La nera stavkirkje di Borgund è una chiesa in legno situata nel comune di Lærdal, contea Vestland. Fra l’XI e il XII secolo, lungo le antiche rotte commerciali in Norvegia, furono costruite circa 2000 Stavkirkje, chiese di legno il cui termine deriva da stafr in lingua norrena = assi portanti. Oggi quella di Borgund è la meglio preservata delle 28 stavkirkje rimanenti in Norvegia. Venne costruita intorno al 1180 e consacrata all’apostolo Andrea. Decorata con intricati intagli raffiguranti draghi e croci cristiane, la chiesa ha un esterno a gallerie protetto da pilastri, aggiunto nel 1300, e un interno a 3 navate dove è stato allestito un museo. Diverse iscrizioni runiche si trovano sulle pareti. La sagoma della Borgund Stavkirkje si riconosce subito perché vista da lontano sembra il busto di Darth Vader. Sono contento di avere fatto questa deviazione per arrivare fino a qui e vedere questa opera. Chi invece viaggia dalle parti di Oslo, dovrebbe puntare sulla altrettanto famosa stavkirkje di Heddal, che si trova a un’ora e mezza di macchina dalla città.

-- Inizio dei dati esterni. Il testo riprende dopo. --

/-- EXC_OVERLOAD_STATUS with the counts that follow from the drivers (Table 04-12). -/
def State.ovlStatus (s : State) : Word :=
  let n := (s.pal.drv.filter (fun e => e.2.ovl)).length
  let w := s.reg EXC_OVERLOAD_STATUS
  fldPut EXC_OVERLOAD_STATUS_LIVE_COUNT (fldPut EXC_OVERLOAD_STATUS_ANY w (if n = 0 then 0 else 1)) n

/-- Spare g matches the driver it shadows (R99). -/
def State.prepReady (s : State) (g : Nat) : Bool :=
  let d := s.drv (64 + g)
  let m := s.drv (s.rowDrv (s.fld (ROW_SPARE_CTRL_ROW g)))
  s.bit (ROW_SPARE_CTRL_PREP_EN g) && s.runners.any (fun x => x.1 == 64 + g) &&
    d.a == m.a && d.k == m.k && d.ph == m.ph && d.rg == m.rg && d.w == 0 && m.w == 0

/-- Declare an overload (R98). -/
def State.overload (s : State) (d : Nat) : State :=
  let x := s.drv d
  let s1 := s.setDrv d { x with ovl := true, ltch := true, a := 0, c := 0, hist := x.hist ||| 3 }
  let s2 := if s1.bit EXC_OVERLOAD_STATUS_LATCH then s1
    else (s1.setBit EXC_OVERLOAD_STATUS_LATCH true).setFld EXC_OVERLOAD_STATUS_FIRST_DRV d
  ((s2.inc EXC_OVERLOAD_STATUS_COUNT).raiseUnit .pal 0 (0x40 + d)).standing .pal 0 true

/-- Clear a driver's OVL_LATCH (R98, Table 04-3). -/
def State.clearOvl (s : State) (d : Nat) (launched : Bool) : State :=
  let x := s.drv d
  if x.ltch then
    let s1 := (s.setDrv d { x with ltch := false }).param launched true
    if s1.pal.drv.any (fun e => e.2.ovl && e.2.ltch) then s1 else s1.standing .pal 0 false
  else s

/-! ### Copy and swap (R83 to R85) -/

/-- PAL_CTRL.COPY (R83). -/
def State.palCopy (s : State) : State :=
  if s.swapPending || s.bit PAL_STATUS_COPY_BUSY then s.setBit PAL_STATUS_WIN_REJECT true
  else
    let s1 := s.setBit PAL_STATUS_COPY_BUSY true
    ({ s1 with pal := { s1.pal with copyPos := some 0 } }).after 136 .palCopyDone

/-- One tick of a copy: word k of the active bank goes to word k of the inactive bank (R83). -/
def State.palCopyTick (s : State) : State :=
  match s.pal.copyPos with
  | none => s
  | some k =>
    let s1 := s.setWin .pal (s.inactiveBank + k) (s.win .pal (s.activeBank + k))
    { s1 with pal := { s1.pal with copyPos := if k + 1 < 136 then some (k + 1) else none } }

/-- Copy the words that a copy has not reached (R83). -/
def State.palCopyRest (s : State) : State :=
  match s.pal.copyPos with
  | none => s
  | some k =>
    let s1 := forEach (List.range (136 - k)) (fun t j =>
      t.setWin .pal (s.inactiveBank + (k + j)) (s.win .pal (s.activeBank + (k + j)))) s
    { s1 with pal := { s1.pal with copyPos := none } }

/-- PAL_CTRL.SWAP_CANCEL (R85). -/
def State.swapCancel (s : State) : State :=
  if s.swapPending then
    ({ s with fieldQ := s.fieldQ.filter (fun e => e.kind != LKind.bankSwap) }).setBit
      PAL_STATUS_SWAP_PENDING false
  else s

/-- A bank swap at its postmark (R85). -/
def State.bankSwap (s : State) : State :=
  ((s.setBit PAL_STATUS_ACTIVE_BANK (!s.bit PAL_STATUS_ACTIVE_BANK)).inc
    PAL_STATUS_SWAP_COUNT).setBit PAL_STATUS_SWAP_PENDING false

/-! ### The row map (R70, R73, R100) -/

/-- The spare unit of a regular or spare unit's group: 16 regular units a group, spares from `base`. -/
def groupSpare (base u : Nat) : Nat := if u < base then base + u / 16 else u

/-- The lowest of items 1 to 5 of R70 that the entry (unit, pin) of key i takes part in breaking, 6 for
a unit that does not exist, 0 when the entry is sound; es are the other entries. -/
def mapRule (base limit : Nat) (u p : Nat) (es : List (Nat × Nat)) : Nat :=
  if limit ≤ u ∨ limit ≤ p then 6
  else if es.any (fun e => e.2 == p) then 1
  else if es.any (fun e => e.1 == u) then 2
  else if groupSpare base u ≠ groupSpare base p then 3
  else if u ≠ p ∧ u ≠ groupSpare base u ∧ p ≠ groupSpare base p then 4
  else if u ≠ p ∧ es.any (fun e => e.1 != e.2 && groupSpare base e.1 == groupSpare base u) then 5
  else 0

/-- The other row map entries as (driver, pin). -/
def State.otherRows (s : State) (r : Nat) : List (Nat × Nat) :=
  ((List.range 64).filter (fun q => q != r)).map (fun q => (s.rowDrv q, s.rowPin q))

/-- ROW_MAP_STATUS.SPARE_USE: groups whose spare serves or is served (Table 04-10). -/
def State.rowSpareUse (s : State) : Nat :=
  (List.range 4).foldl (fun m g =>
    if (List.range 64).any (fun r => s.rowDrv r == 64 + g || s.rowPin r == 64 + g)
    then m + 2 ^ g else m) 0

/-- A row map write as it takes effect at its boundary (R73, R100). -/
def State.rowMapWrite (s : State) (r : Nat) (word : W24) (m : Master) : State :=
  let w := word.toNat
  let u := bitsOf w 14 8
  let p := bitsOf w 6 0
  let rule := mapRule 64 68 u p (s.otherRows r)
  if rule ≠ 0 then
    (((s.setBit ROW_MAP_STATUS_REJECT true).setFld ROW_MAP_STATUS_REJECT_RULE rule).setFld
      ROW_MAP_STATUS_LAST_ROW r).raiseWith .pal 2 (writeRaise m 0x11E1)
  else if u = s.rowDrv r ∧ p = s.rowPin r then s
  else
    let g := u - 64
    let prepared := decide (64 ≤ u) && s.prepReady g && s.fld (ROW_SPARE_CTRL_ROW g) == r
    let x := s.drv u
    let x' := if !prepared then { x with a := 0, c := 0, w := 0, hist := x.hist ||| 1 }
      else { x with hist := x.hist ||| 1 }
    let s1 := (s.setWinN .pal (0x200 + r) (u * 256 + p)).setDrv u x'
    let s2 := if 64 ≤ u then s1.setBit (ROW_SPARE_CTRL_PREP_EN g) false else s1
    ((s2.inc ROW_MAP_STATUS_CHANGE_COUNT).setFld ROW_MAP_STATUS_LAST_ROW r).setFld
      ROW_MAP_STATUS_SPARE_USE s2.rowSpareUse

/-! ### Window writes to the banks (R82) -/

/-- The bits of a palette word that a write stores (Table 04-1). -/
def palWordMask (a : Nat) : Nat := if a % 2 = 0 then 0xFFFFFF else 0x00E1FF

/-- A window write to a palette bank (R82). -/
def State.palBankWrite (s : State) (a : Nat) (v : W24) : State :=
  let bank := if a < 0x100 then 0 else 0x100
  if bank = s.activeBank ∨ s.swapPending ∨ s.bit PAL_STATUS_COPY_BUSY then
    s.setBit PAL_STATUS_WIN_REJECT true
  else s.setWinN .pal a (v.toNat &&& palWordMask a)

/-! ### The converter codes (R79) -/

/-- A row converter's sample code: amplitude A, carrier K, PHASE, the sine table, the postmark and the
sample within the tick (R79). -/
def rowCode (sine : Nat → Int) (a k phase : Nat) (p : PM) (j : Nat) : Int :=
  let n := 8 * (p.toNat % 64) + j
  let theta := (k * n + phase) % 512
  clampInt (-8191) 8191 (((a : Int) * sine theta + 131072) / 262144)

/-- At the end of field load the named drivers take the entries of the active bank, with A = 0 and
C = 0, and the clamps release (R93). -/
def State.releaseRows (s : State) : State :=
  let bank := s.activeBank
  let s1 := forEach (List.range 64) (fun t r =>
    let e := s.palEntry bank (s.rowPin r)
    t.setDrv (s.rowDrv r) ⟨0, 0, e.k, e.phase, e.range, 0, false, false, 1⟩) s
  { s1 with pal := { s1.pal with clamps := false } }

end Sys2Proof.Machine
end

Da Lærdal a Molde: questo tratto tocca il maestoso Geirangerfjord, per fortuna non ancora trafficato dalle decine di navi da crociera che lo intasano d’estate. Il punto d’osservazione migliore è a Ljoen, appena all’uscita da una galleria sopra Hellesylt. Lungo le  strade meravigliose che portano verso Molde si comincia a fare conoscenza con i ferry che sostanzialmente fanno parte della viabilità. Uno arriva e il ferry è lì che lo aspetta, oppure si mette in coda per un’attesa che in questa parte del paese non è mai lunga (più a nord invece conviene controllare gli orari). Ferry semivuoti in questo periodo. A Molde ho scelto lo Scandic Seilet hotel che è posto in posizione panoramica in riva al mare e mi hanno offerto una stanza all’ultimo  piano che ho preso al volo: grazie alla giornata luminosa e alla finestra non sigillata ho potuto scattare dall’alto delle foto stupende sulla baia fino a Vestnes sull’altra sponda, sia al tramonto che all’alba.